/-- A quotient of finite values is rounded once, from 64 bits and more and a bit for the rest. -/
theorem div_fin (fp : Fp) (r : RMode) (a b : Bool) {m n : Nat} (e f : Int) (hm : 0 < m) (hn : 0 < n) :
    ∃ t k : Nat, t * n ≤ m * 2 ^ k ∧ m * 2 ^ k < (t + 1) * n ∧ 2 ^ 64 ≤ t
      ∧ fp.div r (.fin a m e) (.fin b n f) = fp.roundFin r (a != b) t (e - f - k) (decide (t * n ≠ m * 2 ^ k)) := by
  refine ⟨m * 2 ^ (128 + bitLen n - min (128 + bitLen n) (bitLen m)) / n, _, (div_bounds hn).1, (div_bounds hn).2,
    two_pow_le_div hm.ne' hn (by omega), ?_⟩
  simp only [Fp.div, hn.ne', if_false, decide_mod_ne_zero]

/-- The scale of a square root makes the exponent even and keeps `b` bits and more. -/
theorem evenScale_spec {m : Nat} (e : Int) (b : Nat) (hm : m ≠ 0) :
    ∃ (k : Nat) (q : Int), evenScale m e b = (m * 2 ^ k, 2 * q) ∧ e - k = 2 * q ∧ 2 ^ b ≤ m * 2 ^ k := by
  have hbits {k : Nat} (h : b < bitLen m + k) : 2 ^ b ≤ m * 2 ^ k := lt_bitLen_iff.1 (by rwa [bitLen_mul_two_pow hm])
  unfold evenScale
  dsimp only
  split
  · exact ⟨b + 1 - min b (bitLen m), (e - (b + 1 - min b (bitLen m) : Nat)) / 2, by congr 1; omega, by omega, hbits (by omega)⟩
  · exact ⟨b + 1 - min b (bitLen m) + 1, (e - (b + 1 - min b (bitLen m) + 1 : Nat)) / 2, by congr 1; omega, by omega, hbits (by omega)⟩
/-- A square root of a positive value is rounded once, from 64 bits and more and a bit for the rest. -/
theorem sqrt_fin (fp : Fp) {m : Nat} (e : Int) (hm : 0 < m) :
    ∃ (t k : Nat) (q : Int), e - k = 2 * q ∧ t * t ≤ m * 2 ^ k ∧ m * 2 ^ k < (t + 1) * (t + 1) ∧ 2 ^ 64 ≤ t
      ∧ fp.sqrt (.fin false m e) = fp.roundFin .rne false t q (decide (t * t ≠ m * 2 ^ k)) := by
  obtain ⟨k, q, hs, he, hb⟩ := evenScale_spec e 128 hm.ne'
  refine ⟨isqrt (m * 2 ^ k), k, q, he, isqrt_mul_le _, lt_isqrt_succ _, le_isqrt (hb.trans_eq' (by norm_num)), ?_⟩
  simp [Fp.sqrt, hm.ne', hs]

/-- The whole root of a whole quotient is the root of the quotient, cut. -/
theorem isqrt_div_bounds {a n : Nat} (hn : 0 < n) :
    isqrt (a / n) * isqrt (a / n) * n ≤ a ∧ a < (isqrt (a / n) + 1) * (isqrt (a / n) + 1) * n :=
  ⟨(Nat.mul_le_mul_right n (isqrt_mul_le _)).trans (div_bounds hn).1,
    (div_bounds hn).2.trans_le (Nat.mul_le_mul_right n (Nat.succ_le_of_lt (lt_isqrt_succ _)))⟩
/-- The root of the reciprocal of a number, scaled to 64 bits and more. -/
theorem two_pow_le_isqrt_div {n : Nat} (hn : 0 < n) : 2 ^ 64 ≤ isqrt (2 ^ (2 * (128 + bitLen n)) / n) := by
  have h := two_pow_le_div (m := 1) (k := 2 * (128 + bitLen n)) one_ne_zero hn (b := 128) (by rw [show bitLen 1 = 1 from rfl]; omega)
  rw [one_mul] at h
  exact le_isqrt (h.trans_eq' (by norm_num))
/-- A reciprocal square root of a positive value is rounded once, from 64 bits and more and a bit for the rest. -/
theorem rsqrt32_fin {m : Nat} (e : Int) (hm : 0 < m) :
    ∃ (t c : Nat) (q : Int), 2 * q + e = -c ∧ t * t * m ≤ 2 ^ c ∧ 2 ^ c < (t + 1) * (t + 1) * m ∧ 2 ^ 64 ≤ t
      ∧ rsqrt32 (.fin false m e) = fp32.roundFin .rne false t q (decide (t * t * m ≠ 2 ^ c)) := by
  rcases Int.emod_two_eq_zero_or_one e with he | he
  · obtain ⟨hl, hu⟩ := isqrt_div_bounds (a := 2 ^ (2 * (128 + bitLen m))) hm
    refine ⟨_, 2 * (128 + bitLen m), -(e / 2) - (128 + bitLen m : Nat), by omega, hl, hu, two_pow_le_isqrt_div hm, ?_⟩
    simp [rsqrt32, hm.ne', he]
  · have h2 : 0 < 2 * m := by omega
    obtain ⟨hl, hu⟩ := isqrt_div_bounds (a := 2 ^ (2 * (128 + bitLen (2 * m)))) h2
    have hb := two_pow_le_isqrt_div h2
    have hc : 2 ^ (2 * (128 + bitLen (2 * m))) = 2 * 2 ^ (2 * (128 + bitLen (2 * m)) - 1) := by
      rw [← pow_succ']
      exact congrArg _ (by omega)
    refine ⟨isqrt (2 ^ (2 * (128 + bitLen (2 * m))) / (2 * m)), 2 * (128 + bitLen (2 * m)) - 1, -((e - 1) / 2) - (128 + bitLen (2 * m) : Nat),
      by omega, ?_, ?_, hb, ?_⟩
    · rw [mul_left_comm] at hl
      exact Nat.le_of_mul_le_mul_left (hl.trans_eq hc) two_pos
    · rw [mul_left_comm] at hu
      exact Nat.lt_of_mul_lt_mul_left (hc.symm.trans_lt hu)
    · simp only [rsqrt32, hm.ne', if_false, he, one_ne_zero, Bool.false_eq_true]
      rw [hc, mul_left_comm (isqrt _ * isqrt _)]
      simp only [ne_eq, Nat.mul_left_cancel_iff two_pos]

/-! ### Whole powers and logarithms of two -/

theorem fp32_mb : fp32.mb = 23 := rfl
theorem fp32_bias : fp32.bias = 127 := rfl
theorem fp32_emin : fp32.emin = -126 := rfl
theorem fp32_top : fp32.top = 255 := rfl

/-- A power of two beyond the range of F32 rounds to infinity. -/
theorem round_two_pow_high {n : Int} (h : 128 ≤ n) : fp32.round .rne (.fin false 1 n) = 0x7F800000 := by
  have hq : lastPlace fp32.mb fp32.emin 1 n = n - 23 := by simp [lastPlace, bitLen_one, fp32_mb, fp32_emin]; omega
  have hr : roundAt .rne false 1 n (n - 23) false = 2 ^ fp32.mb := by simp [roundAt, fp32_mb]
  rw [round_fin, roundFin_eq_roundedCode _ _ _ one_ne_zero, hq, hr, roundedCode_high false le_rfl (Nat.pow_lt_pow_succ (by decide))]
  · rfl
  · simp only [fp32_mb, fp32_bias, fp32_top]
    omega
/-- A power of two below half the least F32 magnitude rounds to zero. -/
theorem round_two_pow_low {n : Int} (h : n ≤ -256) : fp32.round .rne (.fin false 1 n) = 0 := by
  have hq : lastPlace fp32.mb fp32.emin 1 n = -149 := by simp [lastPlace, bitLen_one, fp32_mb, fp32_emin]; omega
  rw [round_fin, roundFin_eq_roundedCode _ _ _ one_ne_zero, hq, roundAt_of_tiny one_ne_zero (by rw [bitLen_one]; omega)]
  rfl

/-- A number of units, by its sign and its magnitude. -/
theorem units_sign_natAbs (n : Int) (k : Nat) : units (decide (n < 0)) (n.natAbs * 2 ^ k) 0 0 = n * 2 ^ k := by
  have hs : (if n < 0 then -(n.natAbs : Int) else n.natAbs) = n := by split <;> omega
  conv_rhs => rw [← hs]
  by_cases h : n < 0 <;> simp [units, h]
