-- ==== Sys2Proof/Tests/Slice0.lean ====
section
/-! SUPPORT. The model's own tests: the WellFormed smoke test, decoding of words written out from the spec's encodings,
the commands on the vectors of 95_test_vectors.md and on hand calculations from the rules, and for every statement with
hypotheses a witness that meets them. -/
namespace Sys2Proof.Tests
set_option Elab.async false
open Sys2Proof.Machine
open Sys2Proof.Config (ByteMem MatMem)

/-! ### WellFormed: each check refuses one ill-formed instruction (30_encoding.md R121) -/

theorem test_wf_refuses_version_0 : (Instr.capq 0 1).wf = false := by decide
theorem test_wf_refuses_version_41 : (Instr.matrixInit 41).wf = false := by decide
theorem test_wf_refuses_auto_41 : (Instr.build 41 1).wf = false := by decide
theorem test_wf_refuses_version_word_6 : (Instr.verCalc 6).wf = false := by decide
theorem test_wf_refuses_ec_4 : (Instr.fmtCalc 4 0).wf = false := by decide
theorem test_wf_refuses_ec_count_31 : (Instr.rsEnc 1 31).wf = false := by decide
theorem test_wf_refuses_ec_count_0 : (Instr.gfGenpoly 0).wf = false := by decide
theorem test_wf_refuses_mode_5 : (Instr.append 5).wf = false := by decide
theorem test_wf_accepts_auto : (Instr.bitstream 0 3).wf = true := by decide

/-! ### Decoding: words of R123 and 95_test_vectors.md; then one word for each format written bit by bit (R111 to R115) -/

theorem test_decode_nop : decode 0x00000000 = .ok .nop := by decide
theorem test_decode_clear : decode 0x00000001 = .ok .clear := by decide
theorem test_decode_append : decode 0x00000402 = .ok (.append 4) := by decide
theorem test_decode_capq : decode 0x00014310 = .ok (.capq 40 3) := by decide
theorem test_decode_gfMul : decode 0x00CA5320 = .ok (.gfMul 0x53 0xCA) := by decide
theorem test_decode_gfExp : decode 0x0000FE21 = .ok (.gfExp 254) := by decide
theorem test_decode_gfLog : decode 0x00001D22 = .ok (.gfLog 0x1D) := by decide
theorem test_decode_gfGenpoly : decode 0x001E0023 = .ok (.gfGenpoly 30) := by decide
theorem test_decode_rsEnc : decode 0x000A1030 = .ok (.rsEnc 16 10) := by decide
theorem test_decode_eccInterleave : decode 0x00002A31 = .ok (.eccInterleave 5 2) := by decide
theorem test_decode_bitstream : decode 0x00000140 = .ok (.bitstream 0 1) := by decide
theorem test_decode_matrixInit : decode 0x00003850 = .ok (.matrixInit 7) := by decide
theorem test_decode_place : decode 0x00000051 = .ok .place := by decide
theorem test_decode_maskScore : decode 0x000E0060 = .ok (.maskScore 7) := by decide
theorem test_decode_maskSelect : decode 0x00000061 = .ok .maskSelect := by decide
theorem test_decode_fmtCalc : decode 0x000A0370 = .ok (.fmtCalc 3 5) := by decide
theorem test_decode_verCalc : decode 0x00014071 = .ok (.verCalc 40) := by decide
theorem test_decode_fmtInsert : decode 0x00020172 = .ok (.fmtInsert 1 1) := by decide
theorem test_decode_build : decode 0x00000180 = .ok (.build 0 1) := by decide
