-- ==== Sys2Proof/Syntax.lean ====
section
/-! DEFINITION. The instructions: one constructor per row of spec/opcode_table.json. The first 192 are
instruction words (R48 to R59), the 25 commands carry the command word an engine accepted (R288, R290),
and the rest are the machine's events, which carry as operands what comes from outside the device. -/

namespace Sys2Proof

/-- A 5-bit number of an x register (R30). -/
abbrev Reg := BitVec 5
/-- A 5-bit number of a vector register (R30). -/
abbrev VReg := BitVec 5

/-- The privilege modes (R30). -/
inductive Mode where
  | u | s | m
  deriving DecidableEq, Repr

/-- The element types of the field `fmt` (Table 03-4). -/
inductive ETy where
  | f32 | bf16 | f16 | f64 | i32 | i16 | i8 | i64
  deriving DecidableEq, Repr

/-- The format tags a register can hold (Table 02-2); the reserved tags 13 to 15 have no constructor (R31). -/
inductive Tag where
  | raw | f32 | bf16 | f16 | f64 | i32 | i16 | i8 | i64 | e4m3 | e5m2 | bx8p | bx4p
  deriving DecidableEq, Repr

/-- The scopes (R9, Table 08-1). -/
inductive Scope where
  | core | group | device | system
  deriving DecidableEq, Repr

/-- The `hred` operations (Table 09-1). -/
inductive RedOp where
  | sum | min | max | and | or
  deriving DecidableEq, Repr

/-- The two operating-system kernels and the firmware, as the frame record names them (Table 23-1). -/
inductive Kernel where
  | firmware | host | accel
  deriving DecidableEq, Repr

/-- Who issues a frame-record batch: the host kernel through the record port (R376), or the accelerator
kernel through `frec`, in S-mode or in M-mode (R375, R411). -/
inductive Issuer where
  | host | accel | monitor
  deriving DecidableEq, Repr

/-- Who stores to a memory-mapped register (R36, R249, R282, R376, R413). -/
inductive Agent where
  | hart (mode : Mode) (h : Nat)
  | hostCore (c : Nat)
  | management
  | peer
  deriving DecidableEq, Repr

/-- The PMP state of a hart (R400), as an engine command carries it from its acceptance. -/
structure Pmp where
  cfg0 : Word
  cfg2 : Word
  addr : Vector Word 16
  deriving DecidableEq, Repr

/-- What an engine takes from the pushing hart at acceptance (R290, R251, R347, R400). -/
structure Pusher where
  hart    : Nat
  port    : Nat
  root    : Nat
  ctx     : BitVec 16
  ctxid   : BitVec 16
  mode    : Mode
  kfaultq : Word
  rank    : BitVec 32
  party   : Option Nat
  launch  : Option Nat
  pmp     : Pmp
  /-- SCOPE.S names core or group scope (R311) -/
  near    : Bool
  deriving DecidableEq, Repr

/-- An accepted command: its word (R288), its pusher (R290), how far it has come (R355), and the number the model gives it at
acceptance, which tells it from every other. -/
structure Command where
  word : BitVec 256
  by_  : Pusher
  done : Nat
  id   : Nat
  deriving DecidableEq, Repr

/-- How a queue entry reaches a core queue (R237, R240): under an allowance, as a hardware entry, or as a
mesh message whose GCM tag check failed (R407). -/
inductive ArrivalKind where
  | message | hardware | tagFailure (ctx : BitVec 16)
  deriving DecidableEq, Repr

/-- One context's activity counts of a millisecond and management's energy estimate for it (R364, R366). -/
structure Activity where
  ctx      : BitVec 16
  counts   : List Nat
  estimate : Nat
  deriving DecidableEq, Repr

/-- An arriving Ethernet packet or a peer's answer to a network command (R398, R331). -/
inductive Packet where
  | write (job key : Nat) (offset : Nat) (data : List Byte)
  | read (job key : Nat) (offset len : Nat)
  | message (job match_ : Nat) (peer : Nat) (data : List Byte)
  | answer (tag : BitVec 16) (hart : Nat) (ok : Bool) (data : List Byte)
  deriving DecidableEq, Repr

/-- A PCI Express peer's memory request (R389). -/
inductive PeerRequest where
  | read (bus : Nat) (len : Nat)
  | write (bus : Nat) (data : List Byte)
  | atomic (bus : Nat)
  deriving DecidableEq, Repr

/-- An access that was outstanding to a device when it was lost (R384). -/
structure Outstanding where
  hart  : Nat
  store : Bool
  addr  : Word
  deriving DecidableEq, Repr

/-- An access that arrives through this device's domain window (R371). -/
structure DomainAccess where
  byHost : Bool
  pa     : Nat
  store  : Option (List Byte)
  len    : Nat
  deriving DecidableEq, Repr
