-- ==== Sys2Proof/Decode.lean ====
section
/-! DEFINITION. Decoding an instruction word (R48 to R59), rejecting by name, and encoding, written from the
same tables: the word is cut into the fields of the layouts of chapter 3, which `Fields.join` puts together
again. Also the CMD byte of a command word (Table 17-4). -/

namespace Sys2Proof

/-- Why a word names no instruction (R48). -/
inductive DecodeError where
  /-- fewer than four bytes -/
  | short
  /-- bits [1:0] are not 0b11 (R48) -/
  | compressed
  /-- an opcode Table 03-1 marks illegal -/
  | opcode
  /-- an unassigned funct value or element type -/
  | funct
  /-- a field that must be zero is not -/
  | zeroField
  /-- a register, queue, tile, scope or tag field outside its range -/
  | range
  deriving DecidableEq, Repr

/-- The bits of an instruction word: [31:28], [27:26], [25], [24:20], [19:15], [14:12], [11:7], [6:0] (R50, R53). -/
structure Fields where
  top : BitVec 4
  mid : BitVec 2
  b25 : BitVec 1
  b   : BitVec 5
  a   : BitVec 5
  f3  : BitVec 3
  d   : BitVec 5
  opc : BitVec 7
  deriving DecidableEq, Repr

/-- The fields of a word (R50, R53). -/
def Fields.split (w : BitVec 32) : Fields where
  top := w.extractLsb' 28 4
  mid := w.extractLsb' 26 2
  b25 := w.extractLsb' 25 1
  b   := w.extractLsb' 20 5
  a   := w.extractLsb' 15 5
  f3  := w.extractLsb' 12 3
  d   := w.extractLsb' 7 5
  opc := w.extractLsb' 0 7

/-- The word of the fields (R50, R53). -/
def Fields.join (f : Fields) : BitVec 32 :=
  f.top ++ f.mid ++ f.b25 ++ f.b ++ f.a ++ f.f3 ++ f.d ++ f.opc

/-- Bits [31:25] (R50). -/
def Fields.f7 (f : Fields) : BitVec 7 := f.top ++ f.mid ++ f.b25

/-- The I immediate (Table 03-3). -/
def Fields.immI (f : Fields) : BitVec 12 := f.top ++ f.mid ++ f.b25 ++ f.b
/-- The S immediate (Table 03-3). -/
def Fields.immS (f : Fields) : BitVec 12 := f.top ++ f.mid ++ f.b25 ++ f.d
/-- imm[12:1] of the B immediate (Table 03-3). -/
def Fields.immB (f : Fields) : BitVec 12 :=
  f.top.extractLsb' 3 1 ++ f.d.extractLsb' 0 1 ++ f.top.extractLsb' 0 3 ++ f.mid ++ f.b25 ++ f.d.extractLsb' 1 4
/-- Bits [31:12], the U immediate (Table 03-3). -/
def Fields.immU (f : Fields) : BitVec 20 := f.top ++ f.mid ++ f.b25 ++ f.b ++ f.a ++ f.f3
/-- imm[20:1] of the J immediate (Table 03-3). -/
def Fields.immJ (f : Fields) : BitVec 20 :=
  f.top.extractLsb' 3 1 ++ f.a ++ f.f3 ++ f.b.extractLsb' 0 1 ++ f.top.extractLsb' 0 3 ++ f.mid ++ f.b25 ++ f.b.extractLsb' 1 4
/-- The 10-bit offset of a strong load (R58). -/
def Fields.immL (f : Fields) : BitVec 10 := f.top ++ f.mid ++ f.b25 ++ f.b.extractLsb' 2 3
/-- The 10-bit offset of a strong store (R58). -/
def Fields.immSS (f : Fields) : BitVec 10 := f.top ++ f.mid.extractLsb' 1 1 ++ f.d
/-- The 9-bit unit offset of a vector memory instruction (R56). -/
def Fields.off9 (f : Fields) : BitVec 9 := f.top.extractLsb' 0 1 ++ f.mid ++ f.b25 ++ f.b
━━━━━━━━━━━━━━━━
◆ **Exercise aim**: Look above for the line holding "four bytes -/", then set down exactly that line and every line after it up to and including the line holding "f.d ++ f.opc", with nothing else.

◆ **Response to this task**:
  /-- fewer than four bytes -/
  | short
  /-- bits [1:0] are not 0b11 (R48) -/
  | compressed
  /-- an opcode Table 03-1 marks illegal -/
  | opcode
  /-- an unassigned funct value or element type -/
  | funct
  /-- a field that must be zero is not -/
  | zeroField
  /-- a register, queue, tile, scope or tag field outside its range -/
  | range
  deriving DecidableEq, Repr

/-- The bits of an instruction word: [31:28], [27:26], [25], [24:20], [19:15], [14:12], [11:7], [6:0] (R50, R53). -/
structure Fields where
  top : BitVec 4
  mid : BitVec 2
  b25 : BitVec 1
  b   : BitVec 5
  a   : BitVec 5
  f3  : BitVec 3
  d   : BitVec 5
  opc : BitVec 7
  deriving DecidableEq, Repr

/-- The fields of a word (R50, R53). -/
def Fields.split (w : BitVec 32) : Fields where
  top := w.extractLsb' 28 4
  mid := w.extractLsb' 26 2
  b25 := w.extractLsb' 25 1
  b   := w.extractLsb' 20 5
  a   := w.extractLsb' 15 5
  f3  := w.extractLsb' 12 3
  d   := w.extractLsb' 7 5
  opc := w.extractLsb' 0 7

/-- The word of the fields (R50, R53). -/
def Fields.join (f : Fields) : BitVec 32 :=
  f.top ++ f.mid ++ f.b25 ++ f.b ++ f.a ++ f.f3 ++ f.d ++ f.opc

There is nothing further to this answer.